### Exercise description
Write out only the opening lines of the entries, through the line with "r with stage".

### Data extract
-- ==== Sys2Proof/Machine/Migrations.lean ====
section
/-! DEFINITION. Redirects, migrations, signposts, relays and reclamation (R458 to R462), and MIGR, OWNQ, OWNINV and SGNRCL (R463 to R465). -/

namespace Sys2Proof.Machine

/-! ## Redirects (R461) -/

/-- The refused access of a CONSULT goes back to its place in its port, a lane or block of a larger access is looked up again, or a steward-mode core runs
its instruction again. -/
def reissue (s : State) (k : Nat) : State := match s.pkg.outstanding[k]? with
  | none => s
  | some r =>
    let s := { s with pkg := { s.pkg with outstanding := s.pkg.outstanding.eraseIdx k } }
    let part := match r.parent with
      | some .request => true
      | some (.engine _) | some (.coll _ _) | none => false
    if r.parent.isSome && !part then s
    else if part then
      let c := s.core (coreOf r.elem)
      let p := c.port r.port
      s.setCore (coreOf r.elem) (c.setPort r.port { p with reqs := p.reqs.map fun q =>
        if q.ord = r.ord then { q with stage := .walking, pas := setAt q.pas r.part unmapped } else q })
    else if stewMark ≤ r.elem then s.setStew (r.elem - stewMark) { s.stew (r.elem - stewMark) with waiting := none }
    else
      let c := s.core (coreOf r.elem)
      let p := c.port r.port
      let back := { r with stage := .walking, pas := [unmapped], dev := s.devId }
      let first := p.reqs.takeWhile fun q => decide (q.ord < r.ord)
      s.setCore (coreOf r.elem) (c.setPort r.port { p with reqs := first ++ back :: p.reqs.drop first.length })

/-- The owner-cache entry of a refused access is a fresh one that is CLOSED and awaits the home's answer (R461). -/
def consultEntry (s : State) (d ten page : Nat) : State :=
  let s := match ownerEntry s d ten page with
    | some _ => mapOwner s d ten page fun o => { closeEntry s d o with awaits := true }
    | none => (enterOwner s d { ten := ten, page := page, owner := s.devId, gen := 0, closed := true, awaits := true }).getD s
  startLookup s d ten page

/-- REDIRECT: a die takes a redirect with a younger generation, or a CONSULT of its access that `op` names (R461). -/
def execRedirect (s : State) : Host.Outcome State Fault Refusal :=
  let d := s.event.unit
  let page := s.event.index
  .next (if s.event.flag then
      match s.pkg.outstanding[s.event.op]? with
      | none => s
      | some r =>
        if r.space != 3 || pageOfVa r.ea != page || (accessOf s r).1 != d then s
        else reissue (consultEntry s d (accessOf s r).2 page) s.event.op
    else takeRedirect s d page s.event.addr s.event.size)

/-- A CLOSED entry once the die's accesses to its page are answered: it lets the requests through that had hit it before, and is open with
none of them left (R461; log 131). -/
def reopenEntry (s : State) (d : Nat) (o : OwnerEntry) : OwnerEntry :=
  let left := earlyLeft s d o
  if left.isEmpty then { o with closed := false, ajar := false, early := [], reopened := s.fresh } else { o with ajar := true, early := left }

/-- OWNER_CACHE_REOPEN: a CLOSED entry reopens once the die's earlier accesses to the page are answered; those that waited leave in their
order (R461). -/
def execOwnerCacheReopen (s : State) : Host.Outcome State Fault Refusal :=
  let d := s.event.unit
  let page := s.event.index
  let x := s.die d
  .next (if (awaited s d page).isEmpty then
      s.setDie d { x with owner := x.owner.map fun o => if o.page = page ∧ o.closed ∧ !o.awaits then reopenEntry s d o else o }
    else s)

/-! ## Migrations (R458, R459) -/

/-- Drops the signpost of a page. -/
def dropSignpost (s : State) (page : Nat) : State :=
  { s with pkg := { s.pkg with signposts := s.pkg.signposts.filter fun x => x.page != page } }
/-- The migration of a page out of this device. -/
def migrationOf (s : State) (page : Nat) : Option Migration := s.pkg.migrations.find? fun m => m.page == page
/-- Changes the migration of a page. -/
def mapMigration (s : State) (page : Nat) (f : Migration → Migration) : State :=
  { s with pkg := { s.pkg with migrations := s.pkg.migrations.map fun m => if m.page = page then f m else m } }

/-- Starts a migration of a page that this device owns: the signpost entry, which keeps what an earlier one still queues, and the writable leaf
under the tenant, walked on D0 (log 17). Answers 0, or the RESULT that refuses it; none while the walk waits. -/
def startMove (s : State) (page target ten : Nat) : Option (State × Nat) :=
  if 65536 ≤ (dropSignpost s page).pkg.signposts.length then some (s, 3)
  else match translate s 0 ten (page * 2 ^ 16) .write with
    | (_, .wait) => none
    | (s, .fail _) => some (s, 5)
    | (s, .at a) =>
      let sp : Signpost := { page := page, owner := s.devId, gen := 0, queue := ((signpostOf s page).map Signpost.queue).getD [] }
      let m : Migration := { page := page, pa := a, target := target, ten := ten, phase := .copying, passes := 0,
                             dirty := List.range 4096 }
      some ({ dropSignpost s page with pkg := { (dropSignpost s page).pkg with
          signposts := (dropSignpost s page).pkg.signposts ++ [sp], migrations := s.pkg.migrations ++ [m] } }, 0)

/-- Sends the dirty sectors of a moving page to its target, which translates them under the migration's tenant: `port` names it, as in a request that arrives
(R458). -/
def copyDirty (s : State) (m : Migration) : State :=
  m.dirty.foldl (fun s i =>
    let r := { stewReq 20 .rst with space := 3, ea := m.page * 2 ^ 16 + 16 * i, size := 16, dev := m.target, port := m.ten,
                                     data := BitVec.ofNat 2048 (s.readNum (m.pa + 16 * i) 16) }
    { s with out := .request ((devicePort s m.target).getD 0) m.target r :: s.out }) s

/-- Whether a request of this device is a whole request of a firing's port, or a lane or granule of one. -/
def Req.ofPort (r : Req) : Bool := decide (r.elem < stewMark) && (r.parent.isNone || r.parent == some .request)

/-- A line operation on a page held here (R242); none while it must wait. -/
def lineHere (s : State) (d ten : Nat) (r : Req) : Option (State × Except Why Vec) :=
  match translate s d ten r.ea r.kind.need with
  | (_, .wait) => none
  | (s, .fail w) => some (s, if r.kind = .pref then .ok 0 else .error w)
  | (s, .at a) =>
    if r.kind = .pref ∨ !inHbm a 128 then some (s, .ok 0)
    else if cleanHolds s (a / 128) (some d) then none
    else some (if r.kind = .clean then cleanLine s (a / 128) else invalLine s (a / 128), .ok 0)

/-- An access of this device in a page's relay queue is performed here: its value or its failure; none while it must wait. -/
def ownHere (s : State) (r : Req) : Option (State × Except Why Vec) :=
  let (d, ten) := accessOf s r
  let who := if !r.ofPort then (if stewMark ≤ r.elem then Issuer.stew (r.elem - stewMark) else .engine)
    else .firing (coreOf r.elem) (ctxImage s r.elem r.ctx)
  if r.kind = .pref ∨ r.kind = .clean ∨ r.kind = .inval then lineHere s d ten r
  else match remoteAt s who d ten r with
    | (s, .error w) => some (s, .error w)
    | (s, .ok (some v)) => some (s, .ok (BitVec.ofNat 2048 v))
    | (_, .ok none) => none

/-- A WATCH that leaves a page's relay queue is performed at its memory node, on the granule at an address; while the table is full it waits in
its port again (R207, R458). -/
def watchQueued (s : State) (r : Req) (a : Nat) : State :=
  let k := s.pkg.outstanding.findIdx fun q => q == r
  let core := coreOf r.elem
  if r.cmp != 0 && decide (16 ≤ (s.core core).watches.length) then reissue s k
  else match performWatch { s with pkg := { s.pkg with outstanding := s.pkg.outstanding.eraseIdx k } } core r a with
    | (s, .done v taint) => completeReq s r v taint
    | (s, .fail w) => failReq s r w
    | (s, .taken) | (s, .stay) => s

/-- Performs here the oldest access that a page's relay queue holds; none while it must wait. Another device's is counted (R456); a port's own that
meets a page fault goes back to its port, which is HELD (R212, R459). -/
def performHead (s : State) (page : Nat) (r : Req) : Option State :=
  if outsideMark ≤ r.elem then match remoteAt s .engine r.home r.port r with
    | (s, .error w) => some (countRemote (failReq s r w) page r.dev r.port)
    | (s, .ok (some v)) => some (countRemote (completeReq s r (BitVec.ofNat 2048 v)) page r.dev r.port)
    | (_, .ok none) => none
  else
    let core := coreOf r.elem
    let k := s.pkg.outstanding.findIdx fun q => q == r
    if r.kind = .watch then match translate s (accessOf s r).1 (accessOf s r).2 r.ea .read with
      | (_, .wait) => none
      | (s, .at a) => some (watchQueued s r a)
      | (s, .fail w) => some (failHere s core k r w)
    else (ownHere s r).map fun (s, x) => match x with
      | .error w => failHere s core k r w
      | .ok v => answered { s with pkg := { s.pkg with outstanding := s.pkg.outstanding.eraseIdx k } } r (.ok v) 0 0

where
  /-- The outstanding access `k` fails here. -/
  failHere (s : State) (core k : Nat) (r : Req) (w : Why) : State :=
    if w.1 = Cause.pageflt && r.ofPort && r.kind != .pref then
      let s := reissue s k
      match ((s.core core).port r.port).reqs.find? fun q => q.ord == r.ord with
      | some q => holdPort s core r.port q w
      | none => s
    else answered { s with pkg := { s.pkg with outstanding := s.pkg.outstanding.eraseIdx k } } r (.error w) 0 0

/-- Performs here, in order, the accesses queued while a migration that aborts was frozen, as far as they need not wait; with none left, the
signpost goes. -/
def performQueued (page : Nat) : Nat → State → State
  | 0, s => s
  | n + 1, s => match signpostOf s page with
    | none => s
    | some sp => match sp.queue with
      | [] => dropSignpost s page
      | r :: rest => match performHead s page r with
        | none => s
        | some s => performQueued page n (mapSignpost s page fun x => { x with queue := rest })

/-- Whether a migration may abort for a RESULT: 4 the target is dead, 7 an uncorrectable error here, in memory or in a cache, 5 a failed
translation (R459). -/
def abortHolds (s : State) (m : Migration) (reason : Nat) : Bool :=
  (reason == 4 && isDead s m.target) || (reason == 7 && (hasHardError s m.pa 65536 || cacheErrors s m.pa 65536)) || reason == 5

/-- The home returns a page to OWNED after a migration that ended with a RESULT. -/
def homeAbort (s : State) (page result : Nat) : State :=
  let p := pageEntry s page
  reeveDone (setPage s page { p with state := .owned }) 1 page (moveResult p.owner result)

### Result for this exercise
-- ==== Sys2Proof/Machine/Migrations.lean ====
section
/-! DEFINITION. Redirects, migrations, signposts, relays and reclamation (R458 to R462), and MIGR, OWNQ, OWNINV and SGNRCL (R463 to R465). -/

namespace Sys2Proof.Machine

/-! ## Redirects (R461) -/

/-- The refused access of a CONSULT goes back to its place in its port, a lane or block of a larger access is looked up again, or a steward-mode core runs
its instruction again. -/
def reissue (s : State) (k : Nat) : State := match s.pkg.outstanding[k]? with
  | none => s
  | some r =>
    let s := { s with pkg := { s.pkg with outstanding := s.pkg.outstanding.eraseIdx k } }
    let part := match r.parent with
      | some .request => true
      | some (.engine _) | some (.coll _ _) | none => false
    if r.parent.isSome && !part then s
    else if part then
      let c := s.core (coreOf r.elem)
      let p := c.port r.port
      s.setCore (coreOf r.elem) (c.setPort r.port { p with reqs := p.reqs.map fun q =>
        if q.ord = r.ord then { q with stage := .walking, pas := setAt q.pas r.part unmapped } else q })
    else if stewMark ≤ r.elem then s.setStew (r.elem - stewMark) { s.stew (r.elem - stewMark) with waiting := none }
    else
      let c := s.core (coreOf r.elem)
      let p := c.port r.port
      let back := { r with stage := .walking, pas := [unmapped], dev := s.devId }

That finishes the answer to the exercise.